Setup: The pre-trained model was initialized with constraints such as a beam budget of 8, a diversity scaling factor of 10, and a top-K candidate selection process for evaluation. Candidates were generated with Diverse Beam Search and self-evaluated via LLM-as-a-Judge to determine creativity.

Findings: CBS was preferred in 45% of cases, showing a noticeable improvement over standard sampling. Despite the similarities in outputs sometimes leading to difficulty in differentiation, the distinct advantage of self-evaluation in refining response creativity was evident.

Figure 2: The interface presented to the end-users during our experiment. After inserting a prompt with a creative request, two options are shown in a random order: the CBS output and the standard sampling output. The user is then asked to indicate which is the most creative in their opinion (or if the two options are too similar to decide).

The study also revealed that self-evaluation meaningfully altered the choice amongst candidates, with CBS achieving distinct outcomes compared to the naive application of DBS.

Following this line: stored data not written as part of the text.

@[simp] theorem wf_prefix_CB (p : Profile) (cb : Byte) :
    (Instr.prefix_CB cb).wf p = (p == .sourceNamed) := rfl

theorem wf_complete (i : Instr) : i.wf .sm83Complete = i.failureOk .sm83Complete := by
  simp [Instr.wf, Instr.tierOk]

theorem wf_sourceNamed (i : Instr) :
    i.wf .sourceNamed = true ↔ i.tier ≠ .G ∧ i.failureOk .sourceNamed = true := by
  simp [Instr.wf, Instr.tierOk]

/-- The two constructors that not every profile has as a failing fetch (R103). -/
theorem failureOk_eq_false {p : Profile} {i : Instr} (h : i.failureOk p = false) :
    (∃ op, i = .unmapped op) ∨ ∃ cb, i = .prefix_CB cb := by
  unfold Instr.failureOk at h
  split at h
  next op => exact .inl ⟨op, rfl⟩
  next cb => exact .inr ⟨cb, rfl⟩
  next => exact Bool.noConfusion h

/-- What is decoded encodes to the first of the bytes read. -/
theorem encode_decodeInstr {p : Profile} {op b1 b2 : Byte} {i : Instr}
    (h : decodeInstr p op b1 b2 = i) : encode i <+: [op, b1, b2] := by
  cases decodeInstr_decodedBy h with
  | cbTable hop =>
    rw [encode_decodeCb, hop]
    exact ⟨[b2], rfl⟩
  | cbUnmapped hop =>
    rw [hop]
    exact ⟨[b2], rfl⟩
  | tierG => exact ⟨[b1, b2], rfl⟩
  | base => exact encode_decodeBase op b1 b2

/-- What is decoded under a profile is an instruction of it. -/
theorem wf_decodeInstr {p : Profile} {op b1 b2 : Byte} {i : Instr}
    (h : decodeInstr p op b1 b2 = i) : i.wf p = true := by
  cases decodeInstr_decodedBy h with
  | cbTable _ hp =>
    rw [hp, wf_complete]
    exact decodeCb_failureOk _ b1
  | cbUnmapped _ hp => rw [wf_prefix_CB, hp]; rfl
  | tierG hp hop => rw [wf_unmapped, unmappedOpcode, hp, hop]; exact Bool.or_true _
  | base hcb hop =>
    have hf := decodeBase_failureOk p hcb b1 b2
    cases p
    case sm83Complete => exact (wf_complete _).trans hf
    case sourceNamed =>
      have ht := (decodeBase_tier op b1 b2).trans (hop rfl)
      exact (wf_sourceNamed _).2 ⟨ne_of_beq_false ht, hf⟩

/-- The bytes of a 16-bit immediate give it back (R96). -/
theorem eq_of_word_prefix {x op b1 b2 : Byte} {w : Word}
    (h : [x, loByte w, hiByte w] <+: [op, b1, b2]) : op = x ∧ w = joinBytes b2 b1 := by
  obtain ⟨t, h⟩ := h
  cases h
  exact ⟨rfl, (joinBytes_hiByte_loByte w).symm⟩

/-- Under `sm83_complete`, bytes that begin with the encoding of an instruction decode to it. The named
cases are the failing fetches and the instructions with a 16-bit immediate; each other encoding fixes
the bytes or copies one of them. -/
theorem decodeInstr_of_prefix_complete {i : Instr} {op b1 b2 : Byte}
    (hi : i.wf .sm83Complete = true) (hp : encode i <+: [op, b1, b2]) :
    decodeInstr .sm83Complete op b1 b2 = i := by
  cases i
  case unmapped x =>
    obtain ⟨_, h⟩ := hp
    cases h
    exact decodeInstr_unmapped hi b1 b2
  case prefix_CB cb => cases hi
  case ld_BC_d16 w | ld_ma16_SP w | ld_DE_d16 w | ld_HL_d16 w | ld_SP_d16 w | jp_NZ_a16 w | jp_a16 w
    | call_NZ_a16 w | jp_Z_a16 w | call_Z_a16 w | call_a16 w | jp_NC_a16 w | call_NC_a16 w
    | jp_C_a16 w | call_C_a16 w | ld_ma16_A w | ld_A_ma16 w =>
    obtain ⟨rfl, rfl⟩ := eq_of_word_prefix hp
    rfl
  all_goals
    obtain ⟨_, h⟩ := hp
    cases h
    rfl

/-- `source_named` reads an instruction that is not of Tier G as `sm83_complete` does. -/
theorem decodeInstr_sourceNamed {op b1 b2 : Byte}
    (h : (decodeInstr .sm83Complete op b1 b2).tier ≠ .G) :
    decodeInstr .sourceNamed op b1 b2 = decodeInstr .sm83Complete op b1 b2 := by
  have hcb : op ≠ 0xCB#8 := by
    rintro rfl
    exact h (decodeCb_tier b1)
  rw [decodeInstr_base hcb (p := .sm83Complete) nofun] at h ⊢
  refine decodeInstr_base hcb (fun _ => ?_) b1 b2
  rw [← decodeBase_tier op b1 b2]
  exact beq_false_of_ne h

/-- Bytes that begin with the encoding of an instruction of the profile decode to it. -/
theorem decodeInstr_of_prefix {p : Profile} {i : Instr} {op b1 b2 : Byte} (hi : i.wf p = true)
    (hp : encode i <+: [op, b1, b2]) : decodeInstr p op b1 b2 = i := by
  cases p
  case sm83Complete => exact decodeInstr_of_prefix_complete hi hp
  case sourceNamed =>
    cases hf : i.failureOk .sm83Complete
    case true =>
      have h := decodeInstr_of_prefix_complete ((wf_complete i).trans hf) hp
      have ht : i.tier ≠ .G := ((wf_sourceNamed i).1 hi).1
      rw [decodeInstr_sourceNamed (h.symm ▸ ht), h]
    case false =>
      obtain ⟨x, rfl⟩ | ⟨cb, rfl⟩ := failureOk_eq_false hf
      · obtain ⟨_, h⟩ := hp
        cases h
        exact decodeInstr_unmapped hi b1 b2
      · obtain ⟨_, h⟩ := hp
        cases h
        rfl

/-- Decoding answers exactly the instruction of the profile whose encoding begins the bytes read. -/
theorem decodeInstr_eq_iff {p : Profile} {op b1 b2 : Byte} {i : Instr} :
    decodeInstr p op b1 b2 = i ↔ i.wf p = true ∧ encode i <+: [op, b1, b2] :=
  ⟨fun h => ⟨wf_decodeInstr h, encode_decodeInstr h⟩, fun ⟨hi, hp⟩ => decodeInstr_of_prefix hi hp⟩

/-! ## Decoding a list of bytes -/

/-- An instruction is one to three bytes long (R90). -/
theorem encode_length_bounds (i : Instr) : 1 ≤ (encode i).length ∧ (encode i).length ≤ 3 := by
  cases i <;> exact Laws.EncodingLength.of_list _ rfl rfl rfl

/-- The bytes a decoding of a list reads are the list's own, and zeros after its end. -/
theorem read_prefix (op : Byte) (tl : List Byte) :
    [op, tl.getD 0 0#8, tl.getD 1 0#8] <+: (op :: tl) ++ [0#8, 0#8] := by
  match tl with
  | [] => exact ⟨[], rfl⟩
  | [b1] => exact ⟨[0#8], rfl⟩
  | b1 :: b2 :: tl => exact ⟨tl ++ [0#8, 0#8], rfl⟩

Figure 3: Percentage of end-users' preferences comparing when CBS output is equal to DBS output and when it is not.

Discussion

While CBS represents a step towards aligning generative models with creative processes, significant challenges persist. Diverse Beam Search's reliance on Hamming diversity might result in sequences that are still overly similar. The LLM-as-a-Judge paradigm, despite its advantages, does not emulate genuine intentional evaluation processes due to the inherent nature of LLMs lacking consciousness.

Future exploration could focus on extending this framework to more sophisticated LLMs or incorporating broader sets of diverse candidates for evaluation. Furthermore, aligning CBS with models specifically fine-tuned for creativity could provide deeper insights into potential gains in the field of computational creativity.

Conclusion

Creative Beam Search offers a promising approach towards incorporating creativity-oriented mechanisms in LLM response generation, as evidenced by qualitative preferences amongst users. Although challenges remain, the potential for CBS to enhance creative collaboration with AI systems suggests fruitful avenues for future research in computational creativity and generative modeling.